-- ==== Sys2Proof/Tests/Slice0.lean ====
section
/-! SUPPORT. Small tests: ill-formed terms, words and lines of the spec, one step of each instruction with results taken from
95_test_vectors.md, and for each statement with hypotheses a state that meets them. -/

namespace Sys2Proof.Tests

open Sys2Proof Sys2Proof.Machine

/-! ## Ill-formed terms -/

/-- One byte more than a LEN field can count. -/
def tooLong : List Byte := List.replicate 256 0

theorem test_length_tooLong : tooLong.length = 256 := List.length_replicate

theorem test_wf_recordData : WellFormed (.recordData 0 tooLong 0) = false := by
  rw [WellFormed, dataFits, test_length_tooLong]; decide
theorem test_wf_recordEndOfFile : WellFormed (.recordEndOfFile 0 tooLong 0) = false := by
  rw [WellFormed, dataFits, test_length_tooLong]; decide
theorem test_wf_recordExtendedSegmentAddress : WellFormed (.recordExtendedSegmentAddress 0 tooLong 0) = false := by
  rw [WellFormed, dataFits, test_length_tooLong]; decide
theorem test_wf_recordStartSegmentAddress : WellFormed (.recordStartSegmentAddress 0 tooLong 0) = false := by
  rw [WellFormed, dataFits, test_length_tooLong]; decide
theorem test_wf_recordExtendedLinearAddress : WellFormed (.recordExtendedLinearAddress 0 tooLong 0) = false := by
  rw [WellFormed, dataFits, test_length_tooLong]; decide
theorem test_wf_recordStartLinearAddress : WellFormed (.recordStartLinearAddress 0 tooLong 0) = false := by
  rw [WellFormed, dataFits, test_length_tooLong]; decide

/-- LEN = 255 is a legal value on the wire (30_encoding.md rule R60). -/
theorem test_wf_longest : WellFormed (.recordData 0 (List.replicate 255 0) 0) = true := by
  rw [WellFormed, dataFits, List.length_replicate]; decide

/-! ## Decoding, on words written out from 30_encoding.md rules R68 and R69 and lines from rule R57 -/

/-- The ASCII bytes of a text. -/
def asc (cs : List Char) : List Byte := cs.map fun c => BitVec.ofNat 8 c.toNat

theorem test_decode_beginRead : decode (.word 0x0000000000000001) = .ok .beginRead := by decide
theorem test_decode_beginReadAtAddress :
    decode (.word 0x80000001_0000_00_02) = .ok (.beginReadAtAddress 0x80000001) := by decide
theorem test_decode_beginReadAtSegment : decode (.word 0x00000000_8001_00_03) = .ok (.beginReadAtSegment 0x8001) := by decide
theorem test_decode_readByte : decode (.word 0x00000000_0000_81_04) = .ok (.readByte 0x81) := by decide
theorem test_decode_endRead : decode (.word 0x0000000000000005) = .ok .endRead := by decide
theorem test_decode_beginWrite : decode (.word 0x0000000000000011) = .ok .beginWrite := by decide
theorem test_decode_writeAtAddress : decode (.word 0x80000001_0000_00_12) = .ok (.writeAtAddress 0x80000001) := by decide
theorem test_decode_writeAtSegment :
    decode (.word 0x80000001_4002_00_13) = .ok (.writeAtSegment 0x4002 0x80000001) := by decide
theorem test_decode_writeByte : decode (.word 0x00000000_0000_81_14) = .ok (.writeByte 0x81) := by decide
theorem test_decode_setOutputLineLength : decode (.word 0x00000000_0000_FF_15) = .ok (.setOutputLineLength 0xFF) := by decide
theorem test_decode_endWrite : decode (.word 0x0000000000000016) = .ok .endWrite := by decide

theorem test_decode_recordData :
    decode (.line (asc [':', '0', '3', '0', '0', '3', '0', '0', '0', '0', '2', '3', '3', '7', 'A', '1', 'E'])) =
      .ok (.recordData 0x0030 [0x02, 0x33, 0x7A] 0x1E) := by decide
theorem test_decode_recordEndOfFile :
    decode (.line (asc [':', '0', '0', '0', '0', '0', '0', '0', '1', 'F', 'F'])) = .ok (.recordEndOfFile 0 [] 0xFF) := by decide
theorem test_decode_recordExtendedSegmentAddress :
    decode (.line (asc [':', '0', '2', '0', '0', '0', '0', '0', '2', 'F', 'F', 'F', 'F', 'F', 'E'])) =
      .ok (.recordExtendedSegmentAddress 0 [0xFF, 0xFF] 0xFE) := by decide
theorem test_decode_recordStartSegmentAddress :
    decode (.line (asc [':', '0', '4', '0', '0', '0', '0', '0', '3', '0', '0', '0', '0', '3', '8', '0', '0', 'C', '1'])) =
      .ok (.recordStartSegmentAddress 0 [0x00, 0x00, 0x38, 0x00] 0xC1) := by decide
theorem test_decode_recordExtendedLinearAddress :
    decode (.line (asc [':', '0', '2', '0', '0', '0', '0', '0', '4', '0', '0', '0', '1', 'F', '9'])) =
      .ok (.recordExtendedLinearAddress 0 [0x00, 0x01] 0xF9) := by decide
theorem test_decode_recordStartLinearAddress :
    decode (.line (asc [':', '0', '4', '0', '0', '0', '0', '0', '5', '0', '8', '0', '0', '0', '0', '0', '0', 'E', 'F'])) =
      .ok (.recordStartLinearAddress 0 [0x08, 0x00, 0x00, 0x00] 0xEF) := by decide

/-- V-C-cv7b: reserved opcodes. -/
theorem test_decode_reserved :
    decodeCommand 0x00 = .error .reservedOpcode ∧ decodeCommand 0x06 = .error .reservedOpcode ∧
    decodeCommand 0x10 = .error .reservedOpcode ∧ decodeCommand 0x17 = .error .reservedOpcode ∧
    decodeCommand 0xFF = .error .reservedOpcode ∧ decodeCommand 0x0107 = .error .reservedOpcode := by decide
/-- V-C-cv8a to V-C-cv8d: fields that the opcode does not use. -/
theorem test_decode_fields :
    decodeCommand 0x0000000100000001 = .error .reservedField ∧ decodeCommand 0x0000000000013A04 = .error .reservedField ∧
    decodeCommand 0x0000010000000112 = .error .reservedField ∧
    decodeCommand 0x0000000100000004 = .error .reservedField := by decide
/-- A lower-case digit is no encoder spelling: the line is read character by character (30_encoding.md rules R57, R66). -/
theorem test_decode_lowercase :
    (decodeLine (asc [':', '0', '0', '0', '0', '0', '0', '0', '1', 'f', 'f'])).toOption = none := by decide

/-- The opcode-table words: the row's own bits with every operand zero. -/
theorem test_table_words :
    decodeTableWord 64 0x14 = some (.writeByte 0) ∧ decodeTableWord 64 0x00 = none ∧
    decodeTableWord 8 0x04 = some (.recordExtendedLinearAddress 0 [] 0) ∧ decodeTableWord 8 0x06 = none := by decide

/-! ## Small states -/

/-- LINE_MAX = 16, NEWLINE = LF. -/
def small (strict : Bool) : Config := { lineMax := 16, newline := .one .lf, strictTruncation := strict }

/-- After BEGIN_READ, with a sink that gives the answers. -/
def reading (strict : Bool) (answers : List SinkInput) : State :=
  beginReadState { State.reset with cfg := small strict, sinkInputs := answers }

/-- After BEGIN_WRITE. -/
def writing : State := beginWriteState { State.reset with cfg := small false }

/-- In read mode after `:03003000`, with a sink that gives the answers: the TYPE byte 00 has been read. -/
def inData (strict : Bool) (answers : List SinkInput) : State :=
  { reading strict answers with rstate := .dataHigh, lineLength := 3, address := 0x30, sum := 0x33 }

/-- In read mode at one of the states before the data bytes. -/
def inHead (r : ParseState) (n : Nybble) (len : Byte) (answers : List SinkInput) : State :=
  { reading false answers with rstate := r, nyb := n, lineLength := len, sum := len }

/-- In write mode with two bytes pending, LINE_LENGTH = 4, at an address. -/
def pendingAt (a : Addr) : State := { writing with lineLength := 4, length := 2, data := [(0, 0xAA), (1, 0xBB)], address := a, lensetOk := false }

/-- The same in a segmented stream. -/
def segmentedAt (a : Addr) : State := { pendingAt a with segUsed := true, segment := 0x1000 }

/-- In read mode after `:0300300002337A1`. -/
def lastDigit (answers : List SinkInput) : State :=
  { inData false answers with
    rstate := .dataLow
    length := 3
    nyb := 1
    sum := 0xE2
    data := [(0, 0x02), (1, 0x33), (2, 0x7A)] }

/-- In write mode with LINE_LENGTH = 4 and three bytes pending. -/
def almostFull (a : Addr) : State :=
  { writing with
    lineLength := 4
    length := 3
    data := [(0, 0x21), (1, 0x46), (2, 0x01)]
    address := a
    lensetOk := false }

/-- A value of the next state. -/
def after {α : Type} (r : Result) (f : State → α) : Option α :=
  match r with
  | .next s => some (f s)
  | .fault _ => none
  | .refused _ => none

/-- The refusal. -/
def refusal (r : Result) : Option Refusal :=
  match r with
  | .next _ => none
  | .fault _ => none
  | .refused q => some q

# # # # #

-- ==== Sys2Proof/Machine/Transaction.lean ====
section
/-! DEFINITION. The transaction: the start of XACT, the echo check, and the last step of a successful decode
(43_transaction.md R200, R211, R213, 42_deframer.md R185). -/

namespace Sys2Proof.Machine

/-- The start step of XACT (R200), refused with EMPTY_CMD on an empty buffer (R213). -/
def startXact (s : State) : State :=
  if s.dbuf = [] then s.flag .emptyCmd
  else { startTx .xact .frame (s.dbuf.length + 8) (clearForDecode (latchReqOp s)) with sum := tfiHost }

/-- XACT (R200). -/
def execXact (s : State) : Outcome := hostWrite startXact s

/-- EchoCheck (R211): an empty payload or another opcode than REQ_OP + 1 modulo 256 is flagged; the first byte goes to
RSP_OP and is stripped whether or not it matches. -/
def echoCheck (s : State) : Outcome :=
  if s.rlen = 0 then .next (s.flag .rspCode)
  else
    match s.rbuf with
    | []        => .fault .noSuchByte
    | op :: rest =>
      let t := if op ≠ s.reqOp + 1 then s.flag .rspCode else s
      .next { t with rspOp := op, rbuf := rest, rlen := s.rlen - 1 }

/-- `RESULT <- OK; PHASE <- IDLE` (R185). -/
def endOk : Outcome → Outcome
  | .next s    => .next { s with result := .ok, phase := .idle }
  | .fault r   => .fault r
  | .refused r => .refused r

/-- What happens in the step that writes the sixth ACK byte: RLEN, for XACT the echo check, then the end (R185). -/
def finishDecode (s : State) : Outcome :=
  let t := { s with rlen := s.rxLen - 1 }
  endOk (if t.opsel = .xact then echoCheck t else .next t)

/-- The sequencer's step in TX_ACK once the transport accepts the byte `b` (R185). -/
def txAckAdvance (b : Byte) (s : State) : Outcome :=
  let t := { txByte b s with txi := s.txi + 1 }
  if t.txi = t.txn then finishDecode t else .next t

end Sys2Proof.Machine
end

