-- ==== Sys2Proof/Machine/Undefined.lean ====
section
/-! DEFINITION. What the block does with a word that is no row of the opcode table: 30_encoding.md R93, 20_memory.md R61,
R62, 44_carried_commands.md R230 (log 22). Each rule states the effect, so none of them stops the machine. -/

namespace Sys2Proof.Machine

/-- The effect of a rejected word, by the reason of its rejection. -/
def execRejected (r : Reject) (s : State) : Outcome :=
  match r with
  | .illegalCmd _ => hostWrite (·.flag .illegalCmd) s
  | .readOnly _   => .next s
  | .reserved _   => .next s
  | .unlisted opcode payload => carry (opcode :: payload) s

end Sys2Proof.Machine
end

# # # # #

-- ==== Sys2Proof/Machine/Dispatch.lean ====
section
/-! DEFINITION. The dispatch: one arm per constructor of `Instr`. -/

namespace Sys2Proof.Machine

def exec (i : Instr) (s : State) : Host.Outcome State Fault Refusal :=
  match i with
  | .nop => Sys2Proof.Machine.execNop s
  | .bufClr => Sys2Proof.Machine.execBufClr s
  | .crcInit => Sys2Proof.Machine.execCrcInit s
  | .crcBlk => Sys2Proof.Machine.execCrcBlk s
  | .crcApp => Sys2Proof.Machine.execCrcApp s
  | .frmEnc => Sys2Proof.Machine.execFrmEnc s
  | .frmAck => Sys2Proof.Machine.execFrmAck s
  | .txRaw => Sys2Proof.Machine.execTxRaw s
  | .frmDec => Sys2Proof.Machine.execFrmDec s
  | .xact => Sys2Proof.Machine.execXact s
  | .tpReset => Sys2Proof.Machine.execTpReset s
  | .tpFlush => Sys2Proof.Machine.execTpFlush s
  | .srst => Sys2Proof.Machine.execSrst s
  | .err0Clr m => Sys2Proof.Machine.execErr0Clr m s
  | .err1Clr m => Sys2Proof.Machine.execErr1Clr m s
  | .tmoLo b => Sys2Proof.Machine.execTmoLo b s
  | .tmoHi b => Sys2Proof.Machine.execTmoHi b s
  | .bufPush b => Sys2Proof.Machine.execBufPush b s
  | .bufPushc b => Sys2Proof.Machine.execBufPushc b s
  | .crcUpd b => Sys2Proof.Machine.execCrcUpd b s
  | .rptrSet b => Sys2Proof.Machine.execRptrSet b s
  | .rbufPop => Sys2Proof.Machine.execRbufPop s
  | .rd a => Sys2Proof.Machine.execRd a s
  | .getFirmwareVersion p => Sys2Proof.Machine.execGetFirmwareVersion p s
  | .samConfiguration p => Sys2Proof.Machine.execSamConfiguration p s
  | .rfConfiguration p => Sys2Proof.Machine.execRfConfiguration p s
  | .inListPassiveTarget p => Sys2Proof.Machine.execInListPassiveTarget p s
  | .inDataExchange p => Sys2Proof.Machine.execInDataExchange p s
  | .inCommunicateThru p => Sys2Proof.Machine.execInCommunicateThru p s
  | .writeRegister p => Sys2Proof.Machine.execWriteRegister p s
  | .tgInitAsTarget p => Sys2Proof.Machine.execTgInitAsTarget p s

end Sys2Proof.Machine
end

# # # # #

Tally the lines of the data that contain the string "does" and report the total alone.

*Reply to the task*. 2